-- ==== Sys2Proof/Machine/HostPort.lean ====
section
/-! DEFINITION. The host's accesses to the block (10_state R31, 30_encoding R111) and to system memory (20_memory R78), and
the host's turn (44_control_loop). -/

namespace Sys2Proof.Machine

/-- The offset in the register window of a system address (10_state R31). -/
def windowOffset (base a : Word) : Option RegOffset :=
  if base.toNat ≤ a.toNat ∧ a.toNat < base.toNat + 0x400 then some ((a - base).setWidth 10) else none

/-- A memory access whose address lies in the register window is a register access (DESIGN CHOICE, log 13). -/
def resolveAccess (base : Word) : Access → Access
  | .reg a => .reg a
  | .memRead width a =>
    match windowOffset base a with
    | some o => .reg (.read width o)
    | none => .memRead width a
  | .memWrite width a v =>
    match windowOffset base a with
    | some o => .reg (.write width o v)
    | none => .memWrite width a v

/-- A register access: an operation of the opcode table, a plain read or write, or the fault its rejection names. -/
def regAccess (a : RegAccess) (s : State) : Result :=
  match decodeRegAccess a with
  | .error e => raise (Reject.code e) s
  | .ok (.op i) => exec i s
  | .ok (.readReg r) => readReg r s
  | .ok (.writeReg r v) => writeReg r v s

/-- A host read of system memory, allowed in either ownership state (20_memory R78, point 3). -/
def hostMemRead (width : Width) (a : Word) (s : State) : Result :=
  .next (s.completeRead (Memory.load s.mem width a))

/-- The addresses an access touches. -/
def touched (width : Width) (a : Word) : List Nat := (List.range (Width.bytes width)).map (addrAt a)

/-- A host write of system memory; a byte of an engine-owned buffer is a protocol breach (20_memory R78, point 2). -/
def hostMemWrite (width : Width) (a v : Word) (s : State) : Result :=
  if (touched width a).any s.xfer.guards then raise .hostProtocol s
  else .next ({ s with mem := Memory.store s.mem width a v }.completeWrite)

/-- One host access. -/
def hostAccess (a : Access) (s : State) : Result :=
  match resolveAccess s.params.blockBase a with
  | .reg r => regAccess r s
  | .memRead width addr => hostMemRead width addr s
  | .memWrite width addr v => hostMemWrite width addr v s

/-- The access that the next item of the host's program makes (30_encoding R112, 44_control_loop R264); none for
CONFIGURE, whose step is `configure`, and for a FILL of no words. -/
def HostItem.access? : HostItem → Option Access
  | .access a => some a
  | .configure _ _ _ _ => none
  | .fill _ _ _ 0 => none
  | .fill _ _ _ (_ + 1) => some (.reg (.read .word Reg.wvSample.offset))
  | .refill _ => some (.reg (.read .word Reg.xfWait.offset))
  | .loop _ => some (.reg (.read .word Reg.xfStatus.offset))
  | .environment n => some (Config.freeAccess n)

/-- One item of the host's program. -/
def hostItem (item : HostItem) (s : State) : Result :=
  match item with
  | .configure sysHz sr bd cpb => configure sysHz sr bd cpb s
  | item =>
    match HostItem.access? item with
    | some a => hostAccess a s
    | none => .next s.completeWrite

/-- HOST's turn: one access (10_state R20). A host whose program has ended has no step. -/
def hostTurn (s : State) : Result :=
  match s.host.prog with
  | [] => .next s
  | item :: _ => hostItem item s

end Sys2Proof.Machine
end

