-- ==== Sys2Proof/Tests/Slice0.lean ====
section
/-! SUPPORT. Tests of one word, one check or one step each, with results from the spec's vectors (95_test_vectors) and
worked by hand from its rules; and, for every obligation with hypotheses, a witness that they can be met. -/

namespace Sys2Proof.Tests

open Sys2Proof Sys2Proof.Machine

/-! ### Small states -/

/-- The answer is a next state with the property. -/
def nextHas (p : State → Bool) (r : Result) : Bool :=
  match r with
  | .next t => p t
  | .fault _ => false
  | .refused _ => false

theorem of_nextHas {p : State → Bool} {r : Result} (h : nextHas p r = true) : ∃ t, r = .next t ∧ p t = true := by
  cases r with
  | next t => exact ⟨t, rfl, h⟩
  | fault | refused => cases h

/-- After reset, a SEQ word placed as what the next step runs, with the given PC, X, shift register, count, threshold and
queue. -/
def seqAt (pc : SlotIdx) (w : SlotWord) (x osr : Word) (osc thresh : BitVec 6) (queue : List Word) : State :=
  State.place (.slot w)
    { State.reset with seq := { SeqState.reset with pc := pc, x := x, osr := osr, osc := osc, thresh := thresh }, queue := queue }

/-- The same with WRAP_TOP = 7 and WRAP_BOTTOM = 4 (V3, V8). -/
def seqWrap (w : SlotWord) (x : Word) : State :=
  State.place (.slot w)
    { State.reset with seq := { SeqState.reset with pc := 7, x := x, wrapTop := 7, wrapBottom := 4 } }

/-- The setup of 95_test_vectors 2.5, with SUB, the two counts and STRANDED. -/
def xferOf (sub : List BufId) (m0 m1 : Nat) (stranded : Bool) : XferState :=
  ⟨sub, ⟨0x20000000#32, 2, m0⟩, ⟨0x20000008#32, 2, m1⟩, stranded, 2⟩

def xferAt (sub : List BufId) (m0 m1 : Nat) : State := { State.reset with xfer := xferOf sub m0 m1 false }

/-- The same under LATE_SUBMIT = STRAND. -/
def strandAt (sub : List BufId) (m0 m1 : Nat) (stranded : Bool) : State :=
  { State.reset with
    xfer := xferOf sub m0 m1 stranded
    params := { Config.Params.reference with lateSubmit := .strand } }

/-- A producer: constructed if `ready`. -/
def waveAt (shape : BitVec 2) (rep : Bool) (freq rate phase : Word) (ready : Bool) : State :=
  { State.reset with wave := ⟨shape, rep, freq, rate, phase, ready⟩ }

/-- A claimed SEQ with EN as given. -/
def claimedAt (en : Bool) : State := { State.reset with seq := { SeqState.reset with claimed := true, en := en } }

/-- DIVCNT and the kept length after one system cycle of a SEQ that runs JMP 0. -/
def clockAt (q : SeqState) : Option (BitVec 16 × Nat) :=
  match step { State.place (.slot 0) { State.reset with seq := q } with turns := [.clock] } with
  | .next t => some (t.seq.divCnt, t.seq.cycleLen)
  | .fault _ => none
  | .refused _ => none

/-- The state with one turn fixed. -/
def withTurn (t : Config.Turn) (s : State) : State := { s with turns := [t] }

/-- The state with a host program, in the host's turn. -/
def withHost (prog : List HostItem) (s : State) : State := { s with host := ⟨prog, 0⟩, turns := [.host] }

def faultIs (c : FaultCode) : Result → Bool := nextHas (fun t => decide (t.fault = some c))
def resultIs (v : Word) : Result → Bool := nextHas (fun t => decide (t.host.result = v ∧ t.fault = none))

/-- Four bytes in an engine-owned buffer. -/
def ownedBytes : State := { xferAt [.zero] 1 0 with
  mem := [(0x20000004, 0x11#8), (0x20000005, 0x22#8), (0x20000006, 0x33#8), (0x20000007, 0x44#8)] }
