-- ==== Sys2Proof/Machine/Flags.lean ====
section
/-! DEFINITION. STATUS and CTRL as words, the fields stored once and assembled on a read (rules R25, R26), what a host
write to each does, and the interrupt output (rule R148). The block has no other flags (rule R44). -/

namespace Sys2Proof.Machine

/-- A register field of one bit: `b` at bit `i`. -/
def flagAt (b : Bool) (i : Nat) : Word := if b then BitVec.ofNat 32 (2 ^ i) else 0

/-- STATUS.ERR always equals (ERR_CODE ≠ 0) (R26). -/
def State.err (s : State) : Bool := s.errCode != 0

/-- What a read of STATUS returns (R26): bits 31:6 read 0. -/
def State.statusWord (s : State) : Word :=
  flagAt s.busy 0 ||| flagAt s.done 1 ||| flagAt s.err 2 ||| flagAt s.treeValid 3 |||
    flagAt s.pathsValid 4 ||| flagAt s.wbusy 5

/-- What a read of CTRL returns (R25): IE, and SRST and the reserved bits as 0. -/
def State.ctrlWord (s : State) : Word := flagAt s.ie 0

/-- A host write to STATUS: DONE and WBUSY are cleared where the written bit is 1, nothing else changes (R26). -/
def State.writeStatus (s : State) (v : Word) : State :=
  { s with done := s.done && !v.getLsbD 1, wbusy := s.wbusy && !v.getLsbD 5 }

/-- A host write to CTRL: SRST = 1 performs the soft reset, which also clears IE; otherwise IE is stored (R25, R161). -/
def State.writeCtrl (s : State) (v : Word) : State :=
  if v.getLsbD 1 then s.softReset else { s with ie := v.getLsbD 0 }

/-- The interrupt output: `irq = STATUS.DONE AND CTRL.IE` (R148). -/
def State.irq (s : State) : Bool := s.done && s.ie

end Sys2Proof.Machine
end

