-- ==== Sys2Proof/Machine/SymbolDecoder.lean ====
section
/-! DEFINITION. Unit huffman_symbol_decoder: SDEC (rule R132, 44_symbol_decoder.md). -/

namespace Sys2Proof.Machine

/-- One branch of the walk: the zero child for a bit 0, the one child for a bit 1 (R132). -/
def State.childOf (s : State) (cur : Nat) (b : Bool) : Nat :=
  if b then nodeOne (s.nodeAt cur) else nodeZero (s.nodeAt cur)

/-- The decode loop of SDEC on the remaining bits, from bit index `i`, at node `cur`, the path in progress having begun
at bit `start`, with `out` symbols already decoded: the remaining symbols, or the first error (R132). -/
def State.decodeBits (s : State) : List Bool → Nat → Nat → Nat → Nat → Except CmdError (List Symbol)
  | [], _, cur, start, _ =>
    if cur ≠ s.root.toNat then .error ⟨.partialCode, BitVec.ofNat 32 start⟩ else .ok []
  | b :: bits, i, cur, start, out =>
    if nodeIsLeaf (s.nodeAt (s.childOf cur b)) then
      if s.capText.toNat ≤ out then .error ⟨.textOverflow, BitVec.ofNat 32 i⟩
      else
        match s.decodeBits bits (i + 1) s.root.toNat (i + 1) (out + 1) with
        | .error e => .error e
        | .ok text => .ok (nodeSym (s.nodeAt (s.childOf cur b)) :: text)
    else s.decodeBits bits (i + 1) (s.childOf cur b) start out

/-- SDEC's last part, from what the message decodes to: TEXT_OUT and OUT_LEN, or after a data error TEXT_OUT unspecified
and OUT_LEN = 0 (R132, R133). -/
def State.storeOutput (s : State) (r : Except CmdError (List Symbol)) : State :=
  match r with
  | .error e => { s.unspecified [.textOut] with outLen := 0 }.fail e
  | .ok text => { s.putRun 0x200000 4 text with outLen := BitVec.ofNat 32 text.length }.complete

/-- SDEC (R132). -/
def execSdec (s : State) : Host.Outcome State Fault Refusal :=
  .next (if s.capMsg.toNat < s.msgLen.toNat then s.fail ⟨.badLength, 0x00000024⟩
    else if s.treeValid then
      if s.rootIsLeaf then s.fail ⟨.degenerateTree, 0⟩
      else s.storeOutput (s.decodeBits s.message 0 s.root.toNat 0 0)
    else s.fail ⟨.noTree, 0⟩)

end Sys2Proof.Machine
end

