/-! ### The canonical form -/

theorem Memory.rising_iff (m : List Host.Cell) : Memory.rising m = true ↔ m.Pairwise (fun c d => c.1 < d.1) := by
  induction m with
  | nil => simp [Memory.rising]
  | cons c m ih => simp [Memory.rising, ih, List.pairwise_cons]

theorem Memory.rising_run (k : Nat) (hk : 0 < k) (bs : List Byte) (a : Nat) :
    Memory.rising (Memory.run a k bs) = true := by
  induction bs generalizing a with
  | nil => rfl
  | cons b bs ih =>
    simp only [Memory.run, Memory.rising, Bool.and_eq_true, ih, and_true, List.all_eq_true, decide_eq_true_eq]
    intro c hc
    have := (Memory.run_bounds hk hc).1
    omega

theorem Memory.rising_replace {lo hi : Nat} {cells m : List Host.Cell} (hm : Memory.rising m = true)
    (hcells : Memory.rising cells = true) (hb : ∀ c ∈ cells, lo ≤ c.1 ∧ c.1 < hi) (hle : lo ≤ hi) :
    Memory.rising (Memory.replace lo hi cells m) = true := by
  rw [Memory.rising_iff] at *
  simp only [Memory.replace, List.pairwise_append, List.mem_append, List.mem_filter, decide_eq_true_eq]
  refine ⟨⟨hm.filter _, hcells, ?_⟩, hm.filter _, ?_⟩
  · rintro c ⟨-, h⟩ d hd
    have := (hb d hd).1
    omega
  · rintro c (⟨-, h⟩ | h) d ⟨-, hd⟩
    · omega
    · have := (hb c h).2
      omega

/-- A run keeps the canonical form where each of its elements is storage. -/
theorem State.memWf_putRun {s : State} {a k : Nat} {bs : List Byte} (h : s.memWf = true) (hk : 0 < k)
    (ho : ∀ i < bs.length, (s.regionOf (a + k * i)).isSome) : (s.putRun a k bs).memWf = true := by
  simp only [State.memWf, Bool.and_eq_true, List.all_eq_true] at *
  refine ⟨Memory.rising_replace h.1 (Memory.rising_run k hk bs a) (fun c hc => Memory.run_bounds hk hc)
    (Nat.le_add_right _ _), ?_⟩
  intro c hc
  have hr : (s.putRun a k bs).regionOf c.1 = s.regionOf c.1 := rfl
  rw [hr]
  simp only [State.putRun_mem, Memory.replace, List.mem_append, List.mem_filter] at hc
  rcases hc with (⟨hc, -⟩ | hc) | ⟨hc, -⟩
  · exact h.2 c hc
  · obtain ⟨i, hi, e⟩ := Memory.mem_run hc
    rw [e]; exact ho i hi
  · exact h.2 c hc

/-- A region that becomes unspecified keeps the canonical form. -/
theorem State.memWf_unspecified {s : State} (rs : List Region) (h : s.memWf = true) :
    (s.unspecified rs).memWf = true := by
  simp only [State.memWf, Bool.and_eq_true, List.all_eq_true] at *
  refine ⟨?_, ?_⟩
  · rw [Memory.rising_iff] at *
    exact h.1.filter _
  · intro c hc
    have hr : (s.unspecified rs).regionOf c.1 = s.regionOf c.1 := rfl
    rw [hr]
    simp only [State.unspecified_mem, List.mem_filter] at hc
    exact h.2 c hc.1

/-- Nothing is listed at reset, which is canonical. -/
theorem State.memWf_reset : State.reset.memWf = true := rfl

end Sys2Proof.Machine
end

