/-- NODE[0 .. 2k−2] after BUILD, as one list (R101). -/
theorem State.Built.map_nodeAt {s t : State} {l : List Nat} (h : s.Built t l) (h1 : 1 ≤ l.length) :
    (List.range (2 * l.length - 1)).map t.nodeAt = builtNodes s.freqAt l := by
  refine List.ext_getElem (by simp [builtNodes_length _ h1]) fun i _ hi => ?_
  rw [List.getElem_map, List.getElem_range]
  exact h.nodes (List.getElem?_eq_getElem hi)

/-- The leaf word of a symbol number below 256, as R101 writes it. -/
theorem leafWord_ofNat {x : Nat} (h : x < 256) : leafWord (BitVec.ofNat 8 x) = 0x80000000 ||| BitVec.ofNat 32 x := by
  have hx : (BitVec.ofNat 8 x).setWidth 32 = BitVec.ofNat 32 x := by
    apply BitVec.eq_of_toNat_eq
    rw [BitVec.toNat_setWidth, BitVec.toNat_ofNat, BitVec.toNat_ofNat]
    omega
  rw [leafWord, hx]

/-! ### The obligations -/

/-- Settles O27: with fewer than two present symbols BUILD is `State.buildTree_of_lt`. -/
theorem buildRejectsFewerThanTwoSymbols : Obligations.BuildRejectsFewerThanTwoSymbols := by
  rintro s k rfl hk
  rw [← s.length_presentSymbols] at hk ⊢
  exact congrArg Host.Outcome.next (s.buildTree_of_lt hk)

/-- Settles O28: the registers and the NODE words are those of `State.Built`. -/
theorem buildWritesLeavesThenMerges : Obligations.BuildWritesLeavesThenMerges := by
  rintro s l q hl h2 rfl
  obtain rfl : s.presentSymbols = l := s.presentSymbols_eq.trans hl.symm
  have hb := s.built_buildTree h2 s.presentSymbols_length_le
  refine ⟨_, rfl, hb.errCode, hb.errInfo, hb.eng, hb.done, hb.treeValid, hb.pathsValid, hb.distinct, hb.root,
    hb.nodeCount, ?_⟩
  rw [hb.map_nodeAt (by omega), builtNodes, leafEntries_eq_zipIdx]
  congr 1
  exact List.map_congr_left fun x hx => leafWord_ofNat (State.mem_presentSymbols.mp hx).1

/-- Settles O32: with fewer than two symbols memory is the same, otherwise the run of words has at most 2k − 1 of them
(`builtNodes_length_le`). -/
theorem buildFrame : Obligations.BuildFrame := by
  rintro s t k rfl h
  rw [← s.length_presentSymbols]
  obtain rfl := execBuild_next h
  by_cases hlt : s.presentSymbols.length < 2
  · rw [s.buildTree_of_lt hlt]
    exact ⟨rfl, fun _ _ => rfl⟩
  · rw [State.buildTree, if_neg hlt]
    refine ⟨rfl, fun a ha => State.byteAt_putWords_outside ?_⟩
    have := builtNodes_length_le s.freqAt s.presentSymbols
    omega

end Sys2Proof.Machine
end

section
/-! SUPPORT. The tree a successful BUILD makes: the working set stands for a forest whose trees weigh what the set says, and
a merge adds the weight it re-inserts to the forest's cost, so the tree costs what the merges cost together (R98, R100,
R102). -/

namespace Sys2Proof.Machine

/-! ### The forest behind the working set -/

theorem CodeTree.weight_node (count : Symbol → Nat) (z o : CodeTree) :
    (CodeTree.node z o).weight count = z.weight count + o.weight count := by
  simp [CodeTree.weight, CodeTree.leaves]

/-- Element `e` of the working set stands for tree `t`: the arena holds it under the element's index, and it weighs the
element's weight. -/
structure State.Holds (s : State) (count : Symbol → Nat) (e : QEntry) (t : CodeTree) : Prop where
  index_lt : e.2 < 512
  stores : ∃ l, s.Stores t e.2 l
  weight : t.weight count = e.1.toNat

/-- A merge word makes the merged element stand for the joined tree (R98, R100). -/
theorem State.Holds.merge {s : State} {count : Symbol → Nat} {w1 w2 : Weight} {a b m : Nat} {z o : CodeTree}
    (hz : s.Holds count (w1, a) z) (ho : s.Holds count (w2, b) o) (hm : m < 512)
    (hw : s.nodeAt m = interiorWord a b) (hexact : (w1 + w2).toNat = w1.toNat + w2.toNat) :
    s.Holds count (w1 + w2, m) (.node z o) := by
  obtain ⟨lz, hstz⟩ := hz.stores
  obtain ⟨lo, hsto⟩ := ho.stores
  exact ⟨hm, ⟨_, .node hz.index_lt ho.index_lt hw hstz hsto⟩,
    by rw [CodeTree.weight_node, hz.weight, ho.weight, hexact]⟩

/-- The weights that `n` merges re-insert, summed: what `mergeNodes` adds to the forest's cost. -/
def mergeCost : Nat → List QEntry → Nat → Nat
  | n + 1, (w1, _) :: (w2, _) :: q, m =>
    w1.toNat + w2.toNat + mergeCost n (queueInsert (w1 + w2, m) q) (m + 1)
  | _, _, _ => 0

_____

Count lines above containing "working" and report only the total.

:: ANSWER TO THIS PROBLEM ::
3